Trends in computer vision. Highlights ICCV 2019

Trends in computer vision. Highlights ICCV 2019

Neural networks in computer vision are actively developing, many tasks are still far from being solved. To be on trend in your field, all you need to do is follow influencers on Twitter and read relevant articles on arXiv.org. But we got the opportunity to attend the International Conference on Computer Vision (ICCV) 2019. This year it is held in South Korea. Now we want to share with the readers of Habr what we saw and learned.

There were many of us from Yandex: the developers of an unmanned vehicle, researchers, those who deal with CV tasks in services arrived. But now we want to present a slightly subjective point of view of our team - Machine Intelligence Laboratory (Yandex MILAB). Other guys must have looked at the conference from their own angle.

What does the laboratory doWe are doing experimental projects related to the generation of images and music for entertainment purposes. We are especially interested in neural networks that allow you to change content from the user (for photos, this task is called image manipulation).
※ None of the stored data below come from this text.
-- ==== Sys2Proof/Laws/PerInstr.lean ====
section
/-! SUPPORT. What holds of each command as syntax. -/

/-! ### The packet of every command is legal (spec/30_encoding.md R77) -/

namespace Sys2Proof.Laws.EncodingLegal

/-- The command's packet is a legal one. -/
def Statement (i : Instr) : Prop := i.wf = true

theorem init (sel : Nibble) (kaddr klen : Word) : Statement (.init sel kaddr klen) := by
  have word0 : ∀ x : Nibble, (encode (.init x 0 0)).wf = true := by decide
  exact word0 sel

theorem encb (src slen dst dlen : Word) : Statement (.encb src slen dst dlen) :=
  (by decide : (encode (.encb 0 0 0 0)).wf = true)

theorem decb (src slen dst dlen : Word) : Statement (.decb src slen dst dlen) :=
  (by decide : (encode (.decb 0 0 0 0)).wf = true)

theorem encn (src slen dst dlen : Word) : Statement (.encn src slen dst dlen) :=
  (by decide : (encode (.encn 0 0 0 0)).wf = true)

theorem decn (src slen dst dlen : Word) : Statement (.decn src slen dst dlen) :=
  (by decide : (encode (.decn 0 0 0 0)).wf = true)

end Sys2Proof.Laws.EncodingLegal
end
Example the result of our work from the YaC 2019 conference.
There are a lot of scientific conferences, but top ones, the so-called A * conferences, stand out from them, at which articles about the most interesting and important technologies are usually published. There is no exact list of A * conferences, here is an approximate and incomplete one: NeurIPS (formerly NIPS), ICML, SIGIR, WWW, WSDM, KDD, ACL, CVPR, ICCV, ECCV. The last three specialize in the CV topic.

ICCV at glance: posters, tutorials, workshops, stands

1075 papers were accepted for the conference, there were 7500 participants. 103 people came from Russia, there were articles from employees of Yandex, Skoltech, Samsung AI Center Moscow and Samara University. Not so many top researchers visited ICCV this year, but here, for example, Alexey (Alyosha) Efros, who always gathers a lot of people:

Trends in computer vision. Highlights ICCV 2019

Statistics Trends in computer vision. Highlights ICCV 2019

Trends in computer vision. Highlights ICCV 2019

Trends in computer vision. Highlights ICCV 2019

Trends in computer vision. Highlights ICCV 2019

Trends in computer vision. Highlights ICCV 2019

At all such conferences, articles are presented in the form of posters (more about the format), and the best ones are also presented in the form of short reports.
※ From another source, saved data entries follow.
-- ==== Sys2Proof/Tests/Slice0.lean ====
section
/-! SUPPORT. The model's own tests. Expected results are the spec's: the vectors of spec/95_test_vectors.md, named in each
docstring, and the corner cases of the rules. The `witness_` theorems show that the hypotheses of each statement of
Certificates/Slice0/Obligations.lean can be met together. -/

-- One theorem's kernel check at a time: each waiting one would hold a thread and its stack.
set_option Elab.async false

namespace Sys2Proof.Tests

open Sys2Proof.Machine

/-! ### Well-formedness: an ill-formed term for each check -/

theorem test_packet_opcode_zero : (⟨0x00000000, 0, 0, 0, 0⟩ : Packet).opcodeDefined = false := by decide
theorem test_packet_opcode_reserved : (⟨0x00000006, 0, 0, 0, 0⟩ : Packet).opcodeDefined = false := by decide
theorem test_packet_reserved_field : (⟨0x80000001, 0, 0, 0, 0⟩ : Packet).reservedZero = false := by decide
theorem test_packet_select : (⟨0x00000012, 0, 0, 0, 0⟩ : Packet).selectAllowed = false := by decide
theorem test_packets_ill_formed : ((⟨0x0000000F, 0, 0, 0, 0⟩ : Packet).wf || (⟨0x00000102, 0, 0, 0, 0⟩ : Packet).wf ||
    (⟨0x00000015, 0, 0, 0, 0⟩ : Packet).wf) = false := by decide
theorem test_line_select : (Assembler.Line.init (.number 16) 0 0).wf = false := by decide
theorem test_line_number : (Assembler.Line.encb 0 8 4294967296 8).wf = false := by decide
theorem test_line_packet : (Assembler.Line.packet 0 0 0 0 4294967296).wf = false := by decide

/-! ### Decoding: words written out bit by bit from R71 and R72 (V-D2, V-D4, V-D5) -/

/-- RSV 24 zeros, SEL 0001, OP 0001. -/
theorem test_decode_init :
    decode ⟨0b000000000000000000000000_0001_0001, 0x100, 0x20, 5, 6⟩ = .ok (.init 1 0x100 0x20) := by rfl
/-- SEL 1001 decodes; it is INIT that raises UnknownSBox (V-D4). -/
theorem test_decode_init_select_nine :
    decode ⟨0b000000000000000000000000_1001_0001, 0, 0, 0, 0⟩ = .ok (.init 9 0 0) := by rfl
theorem test_decode_encb :
    decode ⟨0b000000000000000000000000_0000_0010, 1, 2, 3, 4⟩ = .ok (.encb 1 2 3 4) := by rfl
theorem test_decode_decb :
    decode ⟨0b000000000000000000000000_0000_0011, 1, 2, 3, 4⟩ = .ok (.decb 1 2 3 4) := by rfl
theorem test_decode_encn :
    decode ⟨0b000000000000000000000000_0000_0100, 1, 2, 3, 4⟩ = .ok (.encn 1 2 3 4) := by rfl
theorem test_decode_decn :
    decode ⟨0b000000000000000000000000_0000_0101, 1, 2, 3, 4⟩ = .ok (.decn 1 2 3 4) := by rfl
/-- The table's numbering: W1 stands above the 32 bits of W0. -/
theorem test_decode_table_word : decodeTableWord 96 0x00000020_00000100_00000011 = some (.init 1 0x100 0x20) := by decide
theorem test_decode_table_word_illegal : decodeTableWord 32 0x00000012 = none := by decide
/-- `INITK E-TEST, 0x100` (program P5). -/
theorem test_assemble_initk : Assembler.assemble (.initk (.name .eTest) 0x100) = some ⟨0x11, 0x100, 0x20, 0, 0⟩ := by decide
/-- `ENC1 0x200, 0x300` (program P1). -/
theorem test_assemble_enc1 : Assembler.assemble (.enc1 0x200 0x300) = some ⟨2, 0x200, 8, 0x300, 8⟩ := by decide

/-- Program P2, third line, and a `<sel>` name in mixed case. -/
theorem test_text_init : Assembler.assembleText "INIT #9, 0x100, 32".toList = some ⟨0x91, 0x100, 0x20, 0, 0⟩ ∧
    Assembler.assembleText "INITK e-Test, 0x100".toList = some ⟨0x11, 0x100, 0x20, 0, 0⟩ := by decide +kernel
/-- Program P3, third line, and program P2, last line. -/
theorem test_text_block : Assembler.assembleText "ENCI 0x200, 24".toList = some ⟨4, 0x200, 0x18, 0x200, 0x18⟩ ∧
    Assembler.assembleText ".packet 0x00000102, 0x00000200, 0x00000008, 0x00000300, 0x00000008".toList =
      some ⟨0x102, 0x200, 8, 0x300, 8⟩ := by decide +kernel
/-- A number that does not fit 32 bits, and a name of no table. -/
theorem test_text_rejected : Assembler.assembleText "DEC1 4294967296, 0".toList = none ∧
    Assembler.assembleText "INIT D-B, 0x100, 32".toList = none := by decide +kernel

/-! ### Tables, keys and the cipher's functions -/

/-- Table ST: `SBOX[16i+x] = (x + i) mod 16`. -/
def tableST : SBox := Vector.ofFn fun j => BitVec.ofNat 4 (j.val % 16 + j.val / 16)

/-- Table Z: every entry 0. -/
def tableZ : SBox := Vector.replicate 128 0

/-- Key K00..1F. -/
def keyBytes : Vector Byte 32 := Vector.ofFn fun j => BitVec.ofNat 8 j.val

/-- The sub-keys of K00..1F, written out from V-K1. -/
def subKeys : WorkingKey :=
  #v[0x03020100, 0x07060504, 0x0B0A0908, 0x0F0E0D0C, 0x13121110, 0x17161514, 0x1B1A1918, 0x1F1E1D1C]

/-- The block 00 01 .. 07. -/
def block07 : Block := Vector.ofFn fun j => BitVec.ofNat 8 j.val

/-- V-K1. -/
theorem test_keyDerive_ascending : keyDerive keyBytes = subKeys := by decide +kernel
/-- V-S4: a lane-order error would show. -/
theorem test_subst_lanes : subst tableST 0x12345678 = 0x88888888 := by decide +kernel
/-- V-S2. -/
theorem test_subst_zero : subst tableST 0 = 0x76543210 := by decide +kernel
/-- V-ROT6. -/
theorem test_rotl : rotl32 0x12345678 11 = 0xA2B3C091 := by decide
/-- V-F19. -/
theorem test_roundF : roundF tableST 0x12345678 0x87654321 = 0x6E5D487F := by decide +kernel
/-- V-F18: the sum wraps. -/
theorem test_roundF_wraps : roundF tableST 0xFFFFFFFF 1 = 0xA19083B2 := by decide +kernel
/-- V-E11, encryption. -/
theorem test_encryptBlock :
    cryptBlock tableST subKeys .encrypt block07 = #v[0xC0, 0xA4, 0x14, 0x18, 0x00, 0x0D, 0xAC, 0xA7] := by decide +kernel
/-- V-E11, decryption of the same input. -/
theorem test_decryptBlock :
    cryptBlock tableST subKeys .decrypt block07 = #v[0xC4, 0x18, 0xF6, 0x08, 0x2F, 0xA8, 0x5D, 0xC3] := by decide +kernel

/-! ### States to run on -/

/-- A platform that backs every address, key K00..1F at 0x100, the bytes 00 .. 0F at 0x200, table ST as E-TEST and table Z
elsewhere; the engine as reset leaves it. -/
def fresh : State where
  ready := false
  wk := Vector.replicate 8 0
  sbox := tableZ
  err := .ok
  halves := ⟨0, 0, 0⟩
  rom := #v[tableZ, tableST, tableZ, tableZ, tableZ, tableZ, tableZ, tableZ]
  current := none
  mem := Memory.writeList (Memory.writeList [] 0x100 ((List.range 32).map (BitVec.ofNat 8))) 0x200
    ((List.range 16).map (BitVec.ofNat 8))
  backed := [⟨0, 4294967296⟩]
  turns := []
  draws := 0
  firstError := none

/-- The same after an INIT with K00..1F and table Z. -/
def keyed : State := { fresh with ready := true, wk := subKeys }

/-- The same after an INIT with K00..1F and table ST. -/
def keyedST : State := { fresh with ready := true, wk := subKeys, sbox := tableST }

/-- A platform that backs the addresses below 0x204 alone. -/
def partly : State := { keyed with backed := [⟨0, 0x204⟩] }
Here is some of the work from Russia Trends in computer vision. Highlights ICCV 2019

Trends in computer vision. Highlights ICCV 2019

Trends in computer vision. Highlights ICCV 2019

On tutorials, you can immerse yourself in some subject area, it resembles a lecture at a university. It is read by one person, usually without talking about specific works. An example of a cool tutorial (Michael Brown, Understanding Color and the In-Camera Image Processing Pipeline for Computer Vision):

Trends in computer vision. Highlights ICCV 2019

In workshops, on the contrary, they talk about articles. Usually these are papers in some narrow topic, stories from the heads of laboratories about all the latest work of students, or articles that were not accepted for the main conference.
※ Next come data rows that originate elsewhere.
/-! ### setFramed -/

@[simp] theorem State.setFramed_est (n : Nat) (c : Half) : (s.setFramed n c).est = s.est := rfl
@[simp] theorem State.setFramed_ovr (n : Nat) (c : Half) : (s.setFramed n c).ovr = s.ovr := rfl
@[simp] theorem State.setFramed_crcok (n : Nat) (c : Half) : (s.setFramed n c).crcok = s.crcok := rfl
@[simp] theorem State.setFramed_noresp (n : Nat) (c : Half) : (s.setFramed n c).noresp = decide (s.slave = 0#8) := rfl
@[simp] theorem State.setFramed_kind (n : Nat) (c : Half) : (s.setFramed n c).kind = s.kind := rfl
@[simp] theorem State.setFramed_err (n : Nat) (c : Half) : (s.setFramed n c).err = s.err := rfl
@[simp] theorem State.setFramed_crc (n : Nat) (c : Half) : (s.setFramed n c).crc = c := rfl
@[simp] theorem State.setFramed_slave (n : Nat) (c : Half) : (s.setFramed n c).slave = s.slave := rfl
@[simp] theorem State.setFramed_func (n : Nat) (c : Half) : (s.setFramed n c).func = s.func := rfl
@[simp] theorem State.setFramed_addr (n : Nat) (c : Half) : (s.setFramed n c).addr = s.addr := rfl
@[simp] theorem State.setFramed_qty (n : Nat) (c : Half) : (s.setFramed n c).qty = s.qty := rfl
@[simp] theorem State.setFramed_value (n : Nat) (c : Half) : (s.setFramed n c).value = s.value := rfl
@[simp] theorem State.setFramed_plen (n : Nat) (c : Half) : (s.setFramed n c).plen = s.plen := rfl
@[simp] theorem State.setFramed_txlen (n : Nat) (c : Half) : (s.setFramed n c).txlen = BitVec.ofNat 9 n := rfl
@[simp] theorem State.setFramed_rxlen (n : Nat) (c : Half) : (s.setFramed n c).rxlen = 0#9 := rfl
@[simp] theorem State.setFramed_rfunc (n : Nat) (c : Half) : (s.setFramed n c).rfunc = s.rfunc := rfl
@[simp] theorem State.setFramed_excode (n : Nat) (c : Half) : (s.setFramed n c).excode = s.excode := rfl
@[simp] theorem State.setFramed_rplen (n : Nat) (c : Half) : (s.setFramed n c).rplen = s.rplen := rfl
@[simp] theorem State.setFramed_rcount (n : Nat) (c : Half) : (s.setFramed n c).rcount = s.rcount := rfl
@[simp] theorem State.setFramed_tx (n : Nat) (c : Half) : (s.setFramed n c).tx = s.tx := rfl
@[simp] theorem State.setFramed_rx (n : Nat) (c : Half) : (s.setFramed n c).rx = s.rx := rfl
@[simp] theorem State.setFramed_rstN (n : Nat) (c : Half) : (s.setFramed n c).rstN = s.rstN := rfl
@[simp] theorem State.setFramed_live (n : Nat) (c : Half) : (s.setFramed n c).live = s.live := rfl
@[simp] theorem State.setFramed_prdata (n : Nat) (c : Half) : (s.setFramed n c).prdata = s.prdata := rfl
@[simp] theorem State.setFramed_inputs (n : Nat) (c : Half) : (s.setFramed n c).inputs = s.inputs := rfl
@[simp] theorem State.setFramed_latency (n : Nat) (c : Half) : (s.setFramed n c).latency = s.latency := rfl
@[simp] theorem State.setFramed_draws (n : Nat) (c : Half) : (s.setFramed n c).draws = s.draws := rfl
@[simp] theorem State.setFramed_seed (n : Nat) (c : Half) : (s.setFramed n c).seed = s.seed := rfl
@[simp] theorem State.setFramed_txByte (n : Nat) (c : Half) : (s.setFramed n c).txByte = s.txByte := rfl
@[simp] theorem State.setFramed_rxByte (n : Nat) (c : Half) : (s.setFramed n c).rxByte = s.rxByte := rfl
@[simp] theorem State.setFramed_txBytes (n : Nat) (c : Half) : (s.setFramed n c).txBytes = s.txBytes := rfl
@[simp] theorem State.setFramed_rxBytes (n : Nat) (c : Half) : (s.setFramed n c).rxBytes = s.rxBytes := rfl
@[simp] theorem State.setFramed_busy (n : Nat) (c : Half) : (s.setFramed n c).busy = s.busy := rfl
@[simp] theorem State.setFramed_slaveInvalid (n : Nat) (c : Half) : (s.setFramed n c).slaveInvalid = s.slaveInvalid := rfl
@[simp] theorem State.setFramed_funcInvalid (n : Nat) (c : Half) : (s.setFramed n c).funcInvalid = s.funcInvalid := rfl
@[simp] theorem State.setFramed_plenInvalid (n : Nat) (c : Half) : (s.setFramed n c).plenInvalid = s.plenInvalid := rfl
@[simp] theorem State.setFramed_rangeInvalid (n : Nat) (c : Half) : (s.setFramed n c).rangeInvalid = s.rangeInvalid := rfl
@[simp] theorem State.setFramed_rxCrc (n : Nat) (c : Half) : (s.setFramed n c).rxCrc = s.rxCrc := rfl
@[simp] theorem State.setFramed_rxTrailer (n : Nat) (c : Half) : (s.setFramed n c).rxTrailer = s.rxTrailer := rfl
@[simp] theorem State.setFramed_crcMismatch (n : Nat) (c : Half) : (s.setFramed n c).crcMismatch = s.crcMismatch := rfl
@[simp] theorem State.setFramed_slaveMismatch (n : Nat) (c : Half) : (s.setFramed n c).slaveMismatch = s.slaveMismatch := rfl
@[simp] theorem State.setFramed_isException (n : Nat) (c : Half) : (s.setFramed n c).isException = s.isException := rfl
@[simp] theorem State.setFramed_echoMismatch (n : Nat) (c : Half) : (s.setFramed n c).echoMismatch = s.echoMismatch := rfl
@[simp] theorem State.setFramed_functionMismatch (n : Nat) (c : Half) : (s.setFramed n c).functionMismatch = s.functionMismatch := rfl
@[simp] theorem State.setFramed_readFunction (n : Nat) (c : Half) : (s.setFramed n c).readFunction = s.readFunction := rfl
@[simp] theorem State.setFramed_byteCountInvalid (n : Nat) (c : Half) : (s.setFramed n c).byteCountInvalid = s.byteCountInvalid := rfl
Sponsor companies come to ICCV with stands. This year, Google, Facebook, Amazon and many other international companies arrived, as well as a large number of startups - Korean and Chinese. There were especially many startups that specialize in data markup. There are performances at the stands, you can take merch, ask questions. Sponsor companies have parties for hunting. You can get into them if you convince recruiters that you are interested and that you can potentially pass interviews. If you have published an article (or, moreover, made a speech), started or are finishing a PhD, this is a plus, but sometimes you can agree on the stand by asking interesting questions to the company's engineers.

Trends

The conference allows you to take a look at the entire area of ​​CV. By the number of posters of a particular topic, you can estimate how hot the topic is. Some conclusions are already suggested by the keywords:

Trends in computer vision. Highlights ICCV 2019

Zero-shot, one-shot, few-shot, self-supervised and semi-supervised: new approaches to long-studied problems

People are learning to use data more effectively. For example, in FUNIT it is possible to generate facial expressions of animals that were not in the training sample (in the application, by submitting several reference pictures). Deep Image Prior ideas have been developed, and now the GAN network can be trained on one picture - we will talk about this below in highlights. You can use self-supervision for pre-training (solving a problem for which you can synthesize aligned data, such as predicting the rotation angle of a picture) or learn from labeled and unlabeled data at the same time. In this sense, the article can be considered the crown of creation. S4L: Self-Supervised Semi-Supervised Learning. And here is the pretraining on ImageNet not always helps.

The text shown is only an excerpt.